However, it is **bad practice** to look at your data for patterns or to see what research questions you should ask and test.

There are a couple of different ways you can look at your data:

* Glimpse provides information on each column, it's name, type and the first few entries:


In [None]:
glimpse(sleep)

* Head (Tail) shows the first (last) *n* rows:

In [None]:
head(sleep, n=2)
tail(sleep, n=3)

* View which will work in R Studio will open the whole data file in a separate panel. To do this either type `View(sleep)` or click on `sleep` in the environment panel of R Studio.

## Data Cleaning and Preparation

### Clean Column Names

A good first step is to clean column names, in case there are any odd symbols or mixed cases. The quickest way to do this is with the clean_names function from the `janitor` package.

In [None]:
# Fix column names reassigning this to the data frame sleep
sleep <- clean_names(sleep)

### Trimming Data

It is often practical to trim your data set down to only the
necessary columns (variables). We can easily do this using the select function. We will keep only the variables mentioned in the Scenario.
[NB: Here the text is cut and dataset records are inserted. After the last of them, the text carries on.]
/-- The entry of a split holds its slices, which run and are not to stop. -/
def Running (s : State) (c : Cur) : Prop :=
  c.slices ≠ [] ∧ (s.split c.entry).slices = c.slices ∧ ∀ x ∈ c.slices, s.inSplit x = true ∧ (s.slice x).stop = false

/-- No debugger is attached to a slice's pack. -/
def Unwatched (s : State) (sl : Nat) : Prop := ∀ d, (s.packOf sl).debug = some d → d.attach = false

/-- A slice has entered its launch's handler with a trap (R97, R94): cause, detail, lanes, address, and the place it will resume at. -/
def Handles (s t : State) (sl code info : Nat) (addr : Dword) (lanes : BitVec 4) (aft : Bool) (pkt word : Nat) : Prop :=
  let x := t.slice sl
  x.trapcause.toNat % 256 = code % 256 ∧ x.trapcause.toNat / 256 % 256 = info % 256 ∧ x.trapcause.toNat / 2 ^ 17 % 4 = word % 4 ∧ x.trapcause.getLsbD 19 = aft ∧ hmOf x.trapcause = true
    ∧ x.trappc = BitVec.ofNat 32 (pkt + 2 ^ 64 - (s.packOf sl).textBase) ∧ x.trapaddr = addr ∧ x.traplanes = lanes.setWidth 32
    ∧ x.pc = (s.packOf sl).handler ∧ x.word = 0 ∧ x.status = .run

/-- The instructions that write only registers, predicates and flags. -/
def registerOnly (i : Instr) : Bool :=
  (laneFn i).isSome || (predFn i).isSome || (shuffleFn i).isSome || (match i with
    | .sel _ => true
    | .idxadd _ => true
    | .unif _ => true
    | .voteAny _ => true
    | .voteAll _ => true
    | .ballot _ => true
    | .gredIadd _ => true
    | .gredFmax _ => true
    | .gscanIadd _ => true
    | _ => false)

/-- SEL. -/
def isSel : Instr → Bool
  | .sel _ => true
  | _ => false

/-- The page and address of n bytes at offset o of a lane's private window (R186, R208), where they lie in the window, are aligned and their page is there. -/
def stackPage (s : State) (sl l o n : Nat) (write : Bool) : Option (Page × Nat) :=
  match s.accessAt l sl l 3 o n 0 write with
  | .ok (.window p va) => some (p, va)
  | _ => none

/-- The tests of an access of a lane's private window pass (R208): it has its page, and a write is let through. `field` is the one a POISON page reports. -/
def StackThere (s : State) (sl l o n field : Nat) (write : Bool) : Prop :=
  ∃ p va, stackPage s sl l o n write = some (p, va) ∧ (write = true → s.writeTest sl field (.window p va) = .ok (.window p va))

/-- No watchpoint of a slice meets some accesses (R105): kind 1 reads, 2 writes, of n bytes. -/
def Unseen (s : State) (sl kind n : Nat) (addrs : List (Nat × Nat)) : Prop := s.watchTrapAs (s.slice sl).suppress sl kind n addrs = none

/-- The bytes a CALL or CALLR of one slice stores (R73): the page's A and D bits, and the return address. -/
def callWrites (s : State) (c : Cur) (v : View) (sl : Nat) : List (Nat × List Byte) :=
  if s.activeLanes sl v.pg = [] then [] else
  match stackPage s sl 0 ((s.slice sl).sptop - 8) 8 true with
  | some (p, va) => adBits s sl true p va ++ [(p.key va, leBytes 8 (c.pkt + 12))]
  | none => []

/-- The bytes of SPILL and FILL (R89): a block of B + 1 words rounded up to a multiple of 8. -/
def blockSize (v : View) : Nat := (4 * (v.b + 1) + 7) / 8 * 8

/-- The block of a SPILL (below SPTOP) or FILL (at SPTOP) in the windows of a slice (R89). -/
def blockBase (s : State) (v : View) (fill : Bool) (sl : Nat) : Nat := if fill then (s.slice sl).sptop else (s.slice sl).sptop - blockSize v

/-- The words of a SPILL or FILL of one slice with the pages they lie on: lane, number in the block, page and address, lanes and words ascending. -/
def blockWords (s : State) (v : View) (fill : Bool) (sl : Nat) : List (Nat × Nat × Page × Nat) :=
  (s.activeLanes sl v.pg).flatMap (fun l => (List.range (v.b + 1)).filterMap (fun i => (stackPage s sl l (blockBase s v fill sl + 4 * i) 4 (!fill)).map (fun x => (l, i, x))))

/-- The tests of a SPILL or FILL of one slice pass: the registers resolve, the spill area has room, every word of the block is there (R89, R90) and no watchpoint meets it (R105). SPTOP and LPSIZE are 32-bit values. -/
def SpillPasses (s : State) (v : View) (fill : Bool) (sl : Nat) : Prop :=
  let x := s.slice sl
  s.boundsTrap sl (.v (v.b + 1) 1 false false) v.d (s.activeLanes sl v.pg) = none ∧ x.sptop < 2 ^ 32
    ∧ (if fill then x.sptop + blockSize v ≤ (s.packOf sl).lpsize ∧ (s.packOf sl).lpsize < 2 ^ 32 else x.splim + blockSize v ≤ x.sptop)
    ∧ (∀ l ∈ s.activeLanes sl v.pg, ∀ i, i < v.b + 1 → StackThere s sl l (blockBase s v fill sl + 4 * i) 4 v.d (!fill))
    ∧ Unseen s sl (if fill then 1 else 2) (4 * (v.b + 1)) ((s.activeLanes sl v.pg).map (fun l => (l, blockBase s v fill sl)))

/-- The A and D bits of the pages of a SPILL's or FILL's words (R193). -/
def blockAd (s : State) (v : View) (fill : Bool) (sl : Nat) : List (Nat × List Byte) := (blockWords s v fill sl).flatMap (fun x => adBits s sl (!fill) x.2.2.1 x.2.2.2)

/-- The bytes a SPILL of one slice stores: the pages' A and D bits, then each register of each active lane, lanes and registers ascending. -/
def spillWrites (s : State) (v : View) (sl : Nat) : List (Nat × List Byte) :=
  blockAd s v false sl ++ (blockWords s v false sl).map (fun x => (x.2.2.1.key x.2.2.2, leBytes 4 (s.file (laneKey sl x.1) (s.regOf sl x.1 v.d (v.b + 1) + x.2.1)).toNat))

/-- Registers of a lane hold words, all poisoned or none. -/
def Loaded (t : State) (sl l : Nat) (rs : List Nat) (ws : List Word) (psn : Bool) : Prop :=
  ∀ e ∈ rs.zip ws, t.file (laneKey sl l) e.1 = e.2 ∧ t.poisoned (laneKey sl l) e.1 = psn

/-- A request of a lane: kind, address, memory key, size and data. -/
def ReqFor (r : Req) (c : Cur) (sl l : Nat) (kind : ReqKind) (va key size : Nat) (data : List Byte) : Prop :=
  r.slice = sl ∧ r.lane = l ∧ r.iid = c.iid ∧ r.kind = kind ∧ r.va = va ∧ r.key = key ∧ r.size = size ∧ r.data = data

/-- What the tests of R208 answer for the active lanes of a slice of an X-format access: lane, address and target of each. -/
def accessTests (s : State) (v : View) (kind : Nat) (write : Bool) (sl : Nat) : Except Trap (List (Nat × Nat × Target)) :=
  s.testAccess sl (v.b % 8) (widthBytes (v.b / 8)) (v.b / 8) v.d kind write (s.addrs v sl (v.b % 8) (s.activeLanes sl v.pg))

/-- The targets of a slice when its tests pass. -/
def targetsOf (r : Except Trap (List (Nat × Nat × Target))) : List (Nat × Nat × Target) :=
  match r with
  | .ok ts => ts
  | .error _ => []

/-- The A and D bits an access to a target sets. -/
def adOf (s : State) (sl : Nat) (write : Bool) : Target → List (Nat × List Byte)
  | .page p va => adBits s sl write p va
  | .window p va => adBits s sl write p va
  | _ => []

/-- What a store of a slice writes at once: the A and D bits, and the bytes of its scratchpad and lane-private targets, lanes ascending. -/
def storeWrites (s : State) (v : View) (sl : Nat) : List (Nat × List Byte) :=
  (targetsOf (accessTests s v 2 true sl)).flatMap (fun e => adOf s sl true e.2.2 ++ (match e.2.2 with
    | .scratch key => [(key, storeBytes (v.b / 8) (s.dVals v sl e.1))]
    | .window p va => [(p.key va, storeBytes (v.b / 8) (s.dVals v sl e.1))]
    | _ => []))

/-- A barrier register after n arrivals (R251). -/
def arriveN (n : Nat) (b : Bar) : Bar := (List.range n).foldl (fun b _ => b.arrive) b

/-- A barrier register after BARINIT with a count (R254). -/
def initBar (b : Bar) (n : Nat) : Bar := if n ≤ b.cnt then { exp := n, cnt := 0, phase := (b.phase + 1) % 256 } else { b with exp := n }

/-- The slices of a split, of one pack, that have an active lane. -/
def acting (s : State) (c : Cur) (v : View) : List Nat := c.slices.filter (fun x => !decide (s.activeLanes x v.pg = []))

/-- The slices of a split belong to pack p and its kernel has the barrier register the word names. -/
def HasBar (s : State) (c : Cur) (v : View) (p : Nat) : Prop := c.slices ≠ [] ∧ ∀ x ∈ c.slices, packKey x = p ∧ v.b < (s.pack p).barriers

/-- The arrival-word accesses of a word: slice, lane, and the key of the word each active lane names, when all lie in the allocation (R258). -/
def arrivalLanes (s : State) (c : Cur) (v : View) : List (Nat × Nat × Nat) :=
  c.slices.flatMap (fun sl => (s.activeLanes sl v.pg).map (fun l => (sl, l, s.laneWord v sl l)))

/-- The tests of an arrival-word instruction pass in every slice (R258, R259). -/
def ArrivalOk (s : State) (c : Cur) (v : View) : Prop :=
  ∀ x ∈ c.slices, Passes s c v x (s.activeLanes x v.pg) ∧ ∀ l ∈ s.activeLanes x v.pg, s.arrvKey (packKey x) ((s.valA v x l).toNat % 2 ^ 16) ≠ none

/-- The active lanes of a split that a matrix or copy word acts in, all operand tests passing. -/
def WholePasses (s : State) (c : Cur) (v : View) : Prop := (∀ x ∈ c.slices, Passes s c v x (s.activeLanes x v.pg)) ∧ s.mlanes c.slices v.pg ≠ []

/-- Gang of a split. -/
def gangOf (s : State) (c : Cur) : Nat := s.gangKey (c.slices.headD 0)

/-- The MDRAIN of a split, with the descriptor values read at issue (R284). -/
def drainAt (s : State) (c : Cur) (v : View) (trans : Bool) : Drain := s.drainOf c v (s.mlanes c.slices v.pg) trans

/-- What an MDRAIN writes at once (R284, R285): piece by piece the A and D bits of its page, and the bytes of a scratchpad piece whose row block is final. -/
def drainWrites (s : State) (d : Drain) (ts : List (Piece × Target)) : List (Nat × List Byte) :=
  ts.flatMap (fun e => adOf s d.lead true e.2 ++ (match e.2 with
    | .scratch key => if s.pieceReady d e.1.out e.1.row then [(key, (s.pieceBytes d e.1.out e.1.row e.1.off e.1.len).1)] else []
    | _ => []))

/-- A step of another agent, or an input, completes: exec answers a next state, and P holds of it. -/
def Happens (i : Instr) (s : State) (P : State → Prop) : Prop := ∃ t, exec i s = .next t ∧ P t

/-- A slice goes on: it waits for nothing and stands where it stood. -/
def GoesOn (s t : State) (sl : Nat) : Prop := (t.slice sl).status = .run ∧ (t.slice sl).pc = (s.slice sl).pc ∧ (t.slice sl).word = (s.slice sl).word

/-- The RSTATUS of a slice's gang records a code (R326): the flags that stood stay, the code's flag joins them and the code replaces the one before; code 0 changes nothing. -/
def Recorded (s t : State) (sl code : Nat) : Prop :=
  (t.gang (s.gangKey sl)).rstatus = if code = 0 then (s.gang (s.gangKey sl)).rstatus
    else ((s.gang (s.gangKey sl)).rstatus &&& 7#32) ||| BitVec.ofNat 32 (rcodeFlag code + code % 256 * 2 ^ 8)

/-- The capability entry of a pack that an instruction used has been charged some bytes (R323), and no other entry changed: the entry in force, or, while a CAP replaces it, the new one where the hardware took that (R365). -/
def Charged (s t : State) (p c n : Nat) : Prop :=
  (t.fab.caps, t.fab.fresh) = if (s.newCap p c).isSome then (s.fab.caps, Sparse.set none s.fab.fresh (p * 64 + c) (some ((s.cap p c).charge n)))
    else (Sparse.set {} s.fab.caps (p * 64 + c) ((s.cap p c).charge n), s.fab.fresh)

/-- The bytes an answer brings, as many as were asked for. -/
def answered (n : Nat) (data : List Byte) : List Byte := (List.range n).map (fun i => data.getD i 0)

/-- The packet rows of the opcode table (R354): what they ask for, queue and index, whether RDIDX passes at once (a launch's only when its first pack is out, R355), and their effect. -/
def packetRow : Instr → Option (Row × Nat × Nat)
  | .nopPacket q i => some (.nop, q, i)
  | .launch q i => some (.launch, q, i)
  | .graphSeal q i => some (.graphSeal, q, i)
  | .graphLaunch q i => some (.graphLaunch, q, i)
  | .wait q i => some (.wait, q, i)
  | .signalWrite q i => some (.signalWrite, q, i)
  | .signalAdd q i => some (.signalAdd, q, i)
  | .barrier q i => some (.barrier, q, i)
  | .mapRoot q i => some (.mapRoot, q, i)
  | .mapSync q i => some (.mapSync, q, i)
  | .dspalloc q i => some (.dspalloc, q, i)
  | .dspfree q i => some (.dspfree, q, i)
  | .migreg q i => some (.migreg, q, i)
  | .mcgroup q i => some (.mcgroup, q, i)
  | .mcfree q i => some (.mcfree, q, i)
  | .unmap q i => some (.unmap, q, i)
  | .bias q i => some (.bias, q, i)
  | .cap q i => some (.cap, q, i)
  | .step q i => some (.step, q, i)
  | .snapregionAdd q i => some (.snapregionAdd, q, i)
  | .snapregionRemove q i => some (.snapregionRemove, q, i)
  | .rebuild q i => some (.rebuild, q, i)
  | .persist q i => some (.persist, q, i)
  | .attest q i => some (.attest, q, i)
  | _ => none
*Note: it is best practise to preserve the original data frame so when we trim we assign this to a new data frame.*

In [None]:
# Trim sleep to select columns only and assign this to a new data frame sleep_trim
sleep_trim <- sleep %>%
  select(id,
    gender,
    age,
    hypertension,
    sleep_hrs_night,
    phys_active,
    smoke_now,
    alcohol_day,
    regular_marij,
    bmi)